Looks perfect I would possibly look about getting a chemical loo fitted and wash basin.

Has it got running water? You could be stuck a little with out it lol. Maybe look at rain water collection too it would bother the landlord and might save a few quid.

BTW really double check the washing lark around units, get it in writting as you could find someone complaining on your first day.

Cheers

PaulN


----------



## CraigQQ (Jan 20, 2011)

only problem with communal toilet, you will have to lock the unit up everytime you need to pee or wash your hands..

can't be leaving the unit unlocked with expensive cars and equipment inside.


----------



## Trucksy (Jul 17, 2011)

went for a more detailed viewing with the landlord today and hes upped the price to £660 a month!!!!
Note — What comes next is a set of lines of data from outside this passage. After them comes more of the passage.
-- ==== Sys2Proof/Machine/Live.lean ====
section
/-! DEFINITION. The meanings of STREAM_OPEN, STREAM_CLOSE, LIVE_TASK_START, CONTEXT_SAVE_DONE, QUANTUM_EXPIRY,
LIVE_TASK_COMPLETE, CONTEXT_RESTORE_DONE and LIVE_DEADLINE (spec files 12 and 14; R461 of 17). -/

namespace Sys2Proof.Machine

/-! ## STREAM_OPEN (R127, R281, R325, R360, R363, R365, R395, R439, R461) -/

/-- Bytes of a picture store and of a stream context (R281). -/
def pictureStore (w h chroma : Nat) : Nat :=
  let m := if chroma = 1 then 3 else if chroma = 2 then 4 else 6
  roundUp (65536 + roundUp w 64 * roundUp h 64 * m) 4096
def contextBytes (r : Nat) : Nat := srDpb r * pictureStore (srW r) (srH r) (srChroma r)

/-- Spill bytes that are free but for what context `ctx` takes (R281). -/
def Ing.freeSpill (g : Ing) (ctx : Nat) : Nat := g.spill.2 - { g with ctxs := g.ctxs.filter (fun e => e.1 != ctx) }.spillUsed

/-- Active clusters of a pod that no open stream reserves, highest number first (R365). -/
def Dev.unreserved (d : Dev) (pod : Nat) : List Nat :=
  ((List.range 12).reverse.map (12 * pod + ·)).filter (fun k => !bit d.plat.retired k
    && !d.cad.streams.any (fun e => e.2.opened && srReserve e.2.record && e.2.clusters.contains k))

/-- Pods that a plan uses. -/
def Plan.usesPods (p : Plan) : List Nat := ([0, 1, 2, 3] : List Nat).filter (fun q => p.streams.any (fun s => s.pod == q))

/-- The cluster set of a stream (R365). -/
def Dev.clusterSet (d : Dev) (r : Nat) : List Nat :=
  (d.plan (srPlan r)).usesPods.flatMap (fun q => (d.unreserved q).take (srClusters r))

/-- Every pod of the plan has CLUSTERS clusters to give. -/
def Dev.setFull (d : Dev) (r : Nat) : Bool := (d.plan (srPlan r)).usesPods.all (fun q => srClusters r ≤ (d.unreserved q).length)

/-- A reservation leaves each pod of the training plan its sum of MIN_CLUSTERS (R127). -/
def Dev.reserveOk (d : Dev) (r : Nat) : Bool :=
  !srReserve r || (match d.trainingPlan with
    | none => true
    | some p => ([0, 1, 2, 3] : List Nat).all (fun q =>
        ((p.branchesOf q).map (·.minc)).sum + (if (d.plan (srPlan r)).usesPods.contains q then srClusters r else 0) ≤ (d.unreserved q).length))

/-- Lowest free stream, and lowest free event slot (R360, R461). -/
def Cad.freeStream (c : Cad) : Option Nat := firstIdx (fun n => !(c.stream n).opened) 16
def Cad.freeSlot (c : Cad) : Option Nat := firstIdx (fun n => (Tab.get none c.slots n).isNone) 256

/-- Conditions of a stream record (R325, R363, R461). -/
def Dev.streamOk (d : Dev) (r : Nat) : Bool :=
  let p := d.plan (srPlan r)
  let ring : Ring := Tab.get {} d.ing.rings (srRing r)
  let pix := (fwFmt (regionFmt (d.ing.profile.getD 0) 1)).width / 8
  let inLen := roundUp (64 + 3 * srOvW r * srOvH r * pix) 64 + srMaxRois r * roundUp (3 * srRw r * srRh r * pix) 64
  p.ready && p.live && ring.on && ring.live && srMaxRois r ≤ 8 && 1 ≤ srClusters r && srClusters r ≤ 12 && d.setFull r
    && 1 ≤ srBpf r && 1 ≤ srDpb r && srDpb r ≤ 16 && 100 ≤ srDeadline r && srDeadline r ≤ 1000000 && srTin r ≤ 1000000
    && 400 ≤ srFLive r && srFLive r ≤ 1250 && srFLive r % 25 == 0 && 0x10 ≤ srCodec r && srCodec r ≤ 0x13 && 1 ≤ srChroma r
    && srRw r ≤ srW r && srRh r ≤ srH r && d.backed (srRois r) 256
    && (d.unwritable (srInput r) inLen).isNone && (d.unwritable (srInput r + srStride r) inLen).isNone
    && d.backed (srRoiBase r) 256 && p.seqWrites.all (fun w => srSeqBase r + w.table ≤ 4095) && d.reserveOk r
    && augOk (d.ing.profile.getD 0) (srAug r)

/-- The energy budget cannot hold F_LIVE for the set (R395). -/
def Dev.powerRefusal (d : Dev) (r : Nat) : Bool :=
  let set := d.clusterSet r
  set.any (fun k => d.fMax (14 * (k / 12) + k % 12) < srFLive r)
    || ((d.planE d.plat.now).sub ((Q.ofInt d.pow.fixedPrev).add (d.reserves.add (d.streamReserve r set)))).le Q.zero

/-- What check 7 of STREAM_OPEN finds. -/
def Dev.openRefusal (d : Dev) (port r : Nat) : Option (Nat × Nat × List Nat) :=
  if !(d.plan (srPlan r)).valid then some (stParity, 0, [])
  else match d.host.claimRefusal port (0xA0 + srEngine r), d.host.ownRefusal port (0x28 + srRing r) with
    | some x, _ => some x
    | none, some x => some x
    | none, none =>
      if d.cad.freeStream.isNone || d.cad.freeSlot.isNone || d.ing.freeSpill (srContext r) < contextBytes r then some (stNoMemory, 0, [])
      else if d.powerRefusal r then some (stPowerLimited, 0, [])
      else none

/-- The record of a stream's event slot (R360). -/
def releaseSlot (r n port : Nat) : Nat :=
  packBits [(48, srBeat0 r), (24, srPhase r), (4, 0), (2, 0), (2, port + 1), (16, srBpf r), (16, n), (32, 0), (32, 0)]

/-- The stream opens: its number, slot, cluster set, stream context and engine. -/
def Dev.openStream (d : Dev) (port r n slot : Nat) : Dev :=
  let st : Stream := { opened := true, port := port, record := r, slot := slot, order := d.cad.nextOrder, clusters := d.clusterSet r }
  let sl : Slot := { record := releaseSlot r n port, owner := port + 1, nextBeat := srBeat0 r }
  let cx : DecCtx := { inUse := true, bytes := contextBytes r, width := srW r, height := srH r }
  { d with cad := { d.cad with streams := Tab.set {} d.cad.streams n st, slots := Tab.set none d.cad.slots slot (some sl), nextOrder := d.cad.nextOrder + 1 },
           host := d.host.setOwner (0xA0 + srEngine r) (port + 1),
           ing := { d.ing with ctxs := Tab.set {} d.ing.ctxs (srContext r) cx } }

/-- STREAM_OPEN (R461). -/
def execStreamOpen (q record : Nat) (s : State) : Res :=
  startCmd s q 0x0501 [640] [record]
    (fun d => { param := if d.streamOk record then none else some 0, own := d.openRefusal (q / 8) record })
    (fun d c => (((d.openStream (q / 8) record (d.cad.freeStream.getD 0) (d.cad.freeSlot.getD 0)).raiseFloor d.fFloor).slotWritten (d.cad.freeSlot.getD 0)).finish c.id stDone (d.cad.freeStream.getD 0) [])

/-! ## STREAM_CLOSE (R365, R445, R461, R532) -/

/-- The engine that a stream reserved is free once no other open stream uses it. -/
def Dev.freeEngine (d : Dev) (e : Nat) : Dev :=
  if d.cad.streams.any (fun x => x.2.opened && srEngine x.2.record == e) then d else { d with host := d.host.setOwner (0xA0 + e) 0 }

/-- A closing stream without a task is gone: slot, context, reservation and engine are free, and its command is done. -/
def Dev.endClose (d : Dev) (n : Nat) : Dev :=
  let s := d.cad.stream n
  match s.closing with
  | none => d
  | some cmd =>
    if s.running.isSome || s.waiting.isSome then d
    else
      let d := { d with cad := { d.cad with streams := Tab.set {} d.cad.streams n {}, slots := Tab.set none d.cad.slots s.slot none },
                        ing := { d.ing with ctxs := Tab.set {} d.ing.ctxs (srContext s.record) {}, media := d.ing.media.filter (fun m => m.sample.isSome || m.stream != n) } }
      (d.freeEngine (srEngine s.record)).finish cmd stDone 0 []

/-- A stream begins to close: a waiting task is dropped with ABORTED, pending dumps of the stream end. -/
def Dev.beginClose (d : Dev) (n cmd : Nat) : Dev :=
  let s := d.cad.stream n
  let d := match s.waiting with
    | some t => (d.taskReply n t.frame stAborted 0 []).dropWaiting n t.frame
    | none => d
  let d := { d with cad := d.cad.updStream n (fun s => { s with closing := some cmd }) }
  ((d.endDumps (fun x => x.stream == some n) stAborted).giveBack s.clusters).endClose n

/-- STREAM_CLOSE: DONE once the stream's task has ended and what it held is free. -/
def execStreamClose (q stream : Nat) (s : State) : Res :=
  startCmd s q 0x0502 [4] [stream]
    (fun d =>
      let st := d.cad.stream stream
      { param := if st.opened && st.closing.isNone then none else some 0,
        own := if st.port = q / 8 then none else some (stBusy, portDetail st.port, []) })
    (fun d c => d.beginClose stream c.id)

/-! ## LIVE_TASK_COMPLETE (R111, R143, R149, R326, R367, R374 to R379, R461, R531) -/

/-- A core runs the task of stream `n`. -/
def Ctx.ofStream (c : Ctx) (n : Nat) : Bool := c.live && c.stream == n

/-- Every stream of the task has ended and every loop it armed is DONE. -/
def Dev.taskDone (d : Dev) (n : Nat) (s : Stream) (t : Task) : Bool :=
  let p := d.plan (srPlan s.record)
  t.runAt.isSome && d.cores.all (fun e => match e.2.ctx with | some c => !c.ofStream n | none => true)
    && p.loops.all (fun l =>
      let k := 64 * l.pod + l.counter
      let m := (p.loopsOn l.pod l.counter).length
      let w := (m + Tab.get 0 t.bases k) % 65536
      let c := d.ctr_ l.pod l.counter
      Tab.get 0 t.armed k == m && ((c.seq == w && c.st == 3) || after16 c.seq w))

/-- No core of the task moves anything. -/
def Dev.taskStill (d : Dev) (n : Nat) : Bool :=
  d.cores.all (fun e => match e.2.ctx with | some c => !c.ofStream n || !c.moving | none => true)

/-- The running task can end. -/
def Dev.taskOver (d : Dev) (n : Nat) (s : Stream) (t : Task) : Bool := if t.bad != 0 || t.dropped then d.taskStill n else d.taskDone n s t

/-- The task's streams leave their cores. -/
def Dev.dropTask (d : Dev) (n : Nat) : Dev :=
  { d with cores := d.cores.map (fun e => (e.1, match e.2.ctx with
      | some c => if c.ofStream n then { e.2 with ctx := none } else e.2
      | none => e.2)) }

/-- The reply of a task that has ended: the status that decided it, DEADLINE_MISSED, or DONE with COUNT and STALE. -/
def Dev.taskStatus (d : Dev) (n : Nat) (s : Stream) (t : Task) : Dev :=
  let r := s.record
  if t.bad != 0 then d.taskReply n t.frame t.bad 0 (if t.bad = stBadParam then [t.fault] else [])
  else if t.dropped then d.missReply n t.frame (d.missCause s t) false
  else
    let list := rdNat d.mem (srRoiBase r) 256
    let late := d.cad.frameDeadline r t.frame < d.plat.now
    let stale := match s.input t.frame with | some i => i.stale | none => false
    let d := if late then d.missReply n t.frame (d.missCause s t) true
      else d.taskReply n t.frame stDone (packBits [(4, bits list 48 4), (1, b2n stale)]) []
    { d with cad := d.cad.updStream n (fun s => { s with rois := (t.frame, list) :: s.rois }) }

/-- What a task dropped while it ran leaves in the OUTPUT symbols that its plan writes is undefined: free bytes (R229, R376; log entry 8). -/
def Dev.freeOutputs (d : Dev) (s : Stream) (t : Task) : Dev :=
  let p := d.plan (srPlan s.record)
  if t.dropped && t.bad == 0 && t.runAt.isSome then
    ((p.syms.filter (fun y => y.cls == 7 && p.writes y.num)).flatMap (·.areas)).foldl (fun d a =>
      { d.store a.1 (freeBytes d.plat.freeCount a.2) with plat := { d.plat with freeCount := d.plat.freeCount + 1 } }) d
  else d

/-- The running task of stream `n` ends: its reply, then the cores, counters, readers and clocks it held are given back. -/
def Dev.endTask (d : Dev) (n : Nat) (s : Stream) (t : Task) : Dev :=
  let failed := t.bad != 0 || t.dropped
  let d := (d.taskStatus n s t).freeOutputs s t
  let d := if failed then (d.dropTask n).idleCtrs t.bases t.armed else d
  let d := (d.frameDumps n t.frame (if t.bad != 0 then t.bad else if t.dropped then stAborted else 0)).closeWork n
  let d := { d with cad := d.cad.updStream n (fun s => { s.spend t.frame with running := none }) }
  ((d.giveBack s.clusters).endClose n).reclock

/-- A waiting task whose frame has no live input ends (R329). -/
def Dev.endBadInput (d : Dev) (n : Nat) (t : Task) (st : Nat) : Dev :=
  ((((d.taskReply n t.frame st 0 []).dropWaiting n t.frame).frameDumps n t.frame st).giveBack (d.cad.stream n).clusters).endClose n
estate agent got the wrong details......... F**K**G B**L*X

so the serch continues.....

found this one









more money but lots more space

£585 a month
996 sq ft
workshop offices and facilities :thumb:

arranging a viewing :thumb:


----------



## CraigQQ (Jan 20, 2011)

looks good.. other than a bent pillar LOL


----------



## stangalang (Nov 27, 2009)

That did seem awfully cheap initially lol


----------



## Trucksy (Jul 17, 2011)

stangalang said:


> That did seem awfully cheap initially lol


if it sounds to good to be true it usually is..............

:lol:


----------



## stangalang (Nov 27, 2009)

I feel your pain. Have been looking for somewhere similar for a while, or perhaps smaller. Somewhere to store my car with space for a second and some office space for the missus. The first would have been ideal. I even thought about getting a movable ramp and opening it up to local members who have nowhere at home to work so they had a dry or shaded space to sort their own vehicles out, for some beer tokens to help with the storage costs. But it's just not viable really


----------



## mickpsu (Jan 2, 2012)

Trucksy said:


> behind the range on the tewkesbury road
> 
> where abouts in chelt you from?


I now live in Churchdown but work in Cheltenham for a business on the Tewkesbury Road next to the Lexus garage.


----------



## robrobc (Sep 8, 2008)

Trucksy said:


> went for a more detailed viewing with the landlord today and hes upped the price to £660 a month!!!!
> 
> estate agent got the wrong details......... F**K**G B**L*X
> 
> ...


Do not take the monthly rental as gospel. The market is difficult at present and many landlords would rather have some income than no income.

I would start at 75% of stated figure and go up to 85%maximum.

Be strong and you never know what you may achieve.

Rob


----------